> [TASK TO CARRY OUT]
Locate, in the data below, the line that contains "step 0, the" and the line that contains "mcodeBad : List CoreIx"; reproduce exactly those two lines and every line between them, nothing more.

[Stored items]
-- ==== Sys2Proof/Syntax.lean ====
section
/-! DEFINITION. The commands of the block with their operands, one constructor of `Instr` per row of the opcode table. -/
namespace Sys2Proof

/-- A physical core, 0 to 19 (R24). -/
abbrev CoreIx := Fin 20
/-- A physical array of a core, 0 to 2,623 (R26). -/
abbrev ArrIx := Fin 2624
/-- A fabric port, FAB0 to FAB11 (R27). -/
abbrev PortIx := Fin 12
/-- A memory stack, STK0 to STK2 (R27). -/
abbrev StackIx := Fin 3

/-- The agents that access registers (R18). -/
inductive Agent where
  | host | mgmt
  deriving DecidableEq, Repr

/-- What a code over a word found: no error, a corrected error, or an uncorrectable one. -/
inductive Ecc where
  | clean | corrected | uncorrectable
  deriving DecidableEq, Repr

/-- What a router finds in a flit (R240): nothing, a corrected error, an uncorrectable payload error, or an
uncorrectable header error. -/
inductive FlitErr where
  | clean | corrected | payload | header
  deriving DecidableEq, Repr

/-- A virtual channel of the mesh (Table 8.3). -/
inductive VChan where
  | ctl | land | rsp | req | bulk
  deriving DecidableEq, Repr

/-- The sequencer of `core` issues its next instruction: the error its program-memory code finds, and, if soft errors
have upset a scratchpad row since, that row and slice. -/
structure Issue where
  core : CoreIx
  ecc : Ecc
  upset : Option (BitVec 15 × Fin 32)
  deriving DecidableEq, Repr


/-- A fabric cell (Tables 9.3 and 9.5): header fields and payload. -/
structure Cell where
  /-- 0 SCHED, 1 BULK, 2 MGMT. -/
  cls : Nat
  poison : Bool
  late : Bool
  kind : Nat
  ttl : Nat
  dst : Nat
  src : Nat
  pid : Nat
  dcore : Nat
  score : Nat
  win : Nat
  vc : Nat
  slot : Nat
  divl : Nat
  gen : Nat
  ofs : Nat
  tk : Nat
  status : Nat
  line : Nat
  half : Nat
  tag : Nat
  payload : List Byte
  deriving DecidableEq, Repr

/-- A block as it arrives at a port (R266): its 320 bytes after FEC, whether a codeword of it was uncorrectable, and, if it ends a
codeword, the symbols corrected on each of the four lanes. -/
structure BlockIn where
  raw : List Byte
  bad : Bool
  cw : Option (List Nat)
  deriving DecidableEq, Repr

/-- The root that the partner's certificate chain leads to (R7). -/
inductive CertRoot where
  | engineering | production | other
  deriving DecidableEq, Repr

/-- An admission message as firmware reads it (R281): a HELLO with the device identity, FAB_ADDR, the port number, the nonce and the plan
digest; a certificate cell, whether it is the last, the root that the chain leads to, and whether the chain holds and names the identity; a
PROOF and whether its signature is valid. -/
inductive AuthMsg where
  | hello (id : BitVec 128) (addr : BitVec 16) (port : BitVec 8) (nonce digest : BitVec 384)
  | cert (last : Bool) (root : CertRoot) (ok : Bool)
  | proof (ok : Bool)
  deriving DecidableEq, Repr

/-- A function of the host interface (R337, R352): 0 the PF, 1 to 32 the VFs, 33 MCTP, 34 the management Ethernet. -/
abbrev FnIx := Fin 35
/-- A local partition, 0 to 15. -/
abbrev PartIx := Fin 16
/-- A request ring or an output ring. -/
abbrev RingIx := Fin 64
/-- A request-table entry. -/
abbrev EntIx := BitVec 13

/-- A Yarile request: the function whose mailbox holds it, and its slot (R341, R342). The header is in the slot; the payload
fields and what a buffer holds are operands of the command. -/
structure YReq where
  fn : FnIx
  slot : Fin 8
  deriving DecidableEq, Repr

/-- A request descriptor (Table 11.6) with the prompt tokens and stop sequences it points to. -/
structure Desc where
  kind : Byte
  cls : Byte
  prio : Byte
  keep : Bool
  lateOk : Bool
  omitStop : Bool
  handle : Word
  prompt : List Word
  maxlen : Word
  time : Word64
  seed : Word64
  acct : BitVec 16
  adpt : BitVec 16
  stopsets : Byte
  nstop : Byte
  oring : Byte
  conv : Word
  stops : List (List Word)
  deriving DecidableEq, Repr

/-- What a serving notice of the head makes every member do (R320). -/
inductive Notice where
  /-- Create or update: the 32 words of the entry. -/
  | entry (e : Nat) (words : List Nat)
  /-- The request ends with a status, and flags of its record (R321). -/
  | endEntry (e status flags : Nat)
  | bind (e lane : Nat)
  | unbind (e lane : Nat)
  /-- A prefill run: entry, first position, count. -/
  | prefill (e pos count : Nat)
  /-- An adapter slot: slot, ID, generation, state, CUR. -/
  | slot (n id gen st cur : Nat)
  deriving DecidableEq, Repr

/-- Result of a run of the logic self-test (R368, Table 13.5): pass, FAIL_DOM, coverage in 0.01 %, signature, and ms. -/
structure BistOut where
  pass : Bool
  failDom : Byte
  cov : BitVec 16
  sig : Word64
  ms : Word
  deriving DecidableEq, Repr

/-- A stack window of the management core (R246): base and size in MiB, and whether it may write. -/
structure MWinIn where
  base : BitVec 19
  size : BitVec 19
  wr : Bool
  deriving DecidableEq, Repr

/-- Who starts the logic self-test (R369). -/
inductive Tester where
  | host | mgmt | jtag
  deriving DecidableEq, Repr

/-- What a step of the start order meets (Table 13.1): a failure with reason and detail, the random challenge of step 0, the
self-test of step 1a, the ports whose saved settings fail their CRC or their verification (R363), the cores whose microcode check failed twice, and those
whose cycle-count record is lost (R158); the regions that firmware reserves for itself in the stacks (R246), the spare lanes that the
training of each stack uses (R257), and the arrays on which a pending erase fails its verify (R172). -/
structure StartIn where
  fail : Option (Byte × Byte)
  challenge : BitVec 256
  bist : BistOut
  unsaved : List PortIx
  mcodeBad : List CoreIx
  countsLost : List CoreIx
  windows : List MWinIn
  spares : List (BitVec 8)
  eraseFailed : List (CoreIx × ArrIx)
  deriving DecidableEq, Repr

> [RESPONSE BOX]
/-- What a step of the start order meets (Table 13.1): a failure with reason and detail, the random challenge of step 0, the
self-test of step 1a, the ports whose saved settings fail their CRC or their verification (R363), the cores whose microcode check failed twice, and those
whose cycle-count record is lost (R158); the regions that firmware reserves for itself in the stacks (R246), the spare lanes that the
training of each stack uses (R257), and the arrays on which a pending erase fails its verify (R172). -/
structure StartIn where
  fail : Option (Byte × Byte)
  challenge : BitVec 256
  bist : BistOut
  unsaved : List PortIx
  mcodeBad : List CoreIx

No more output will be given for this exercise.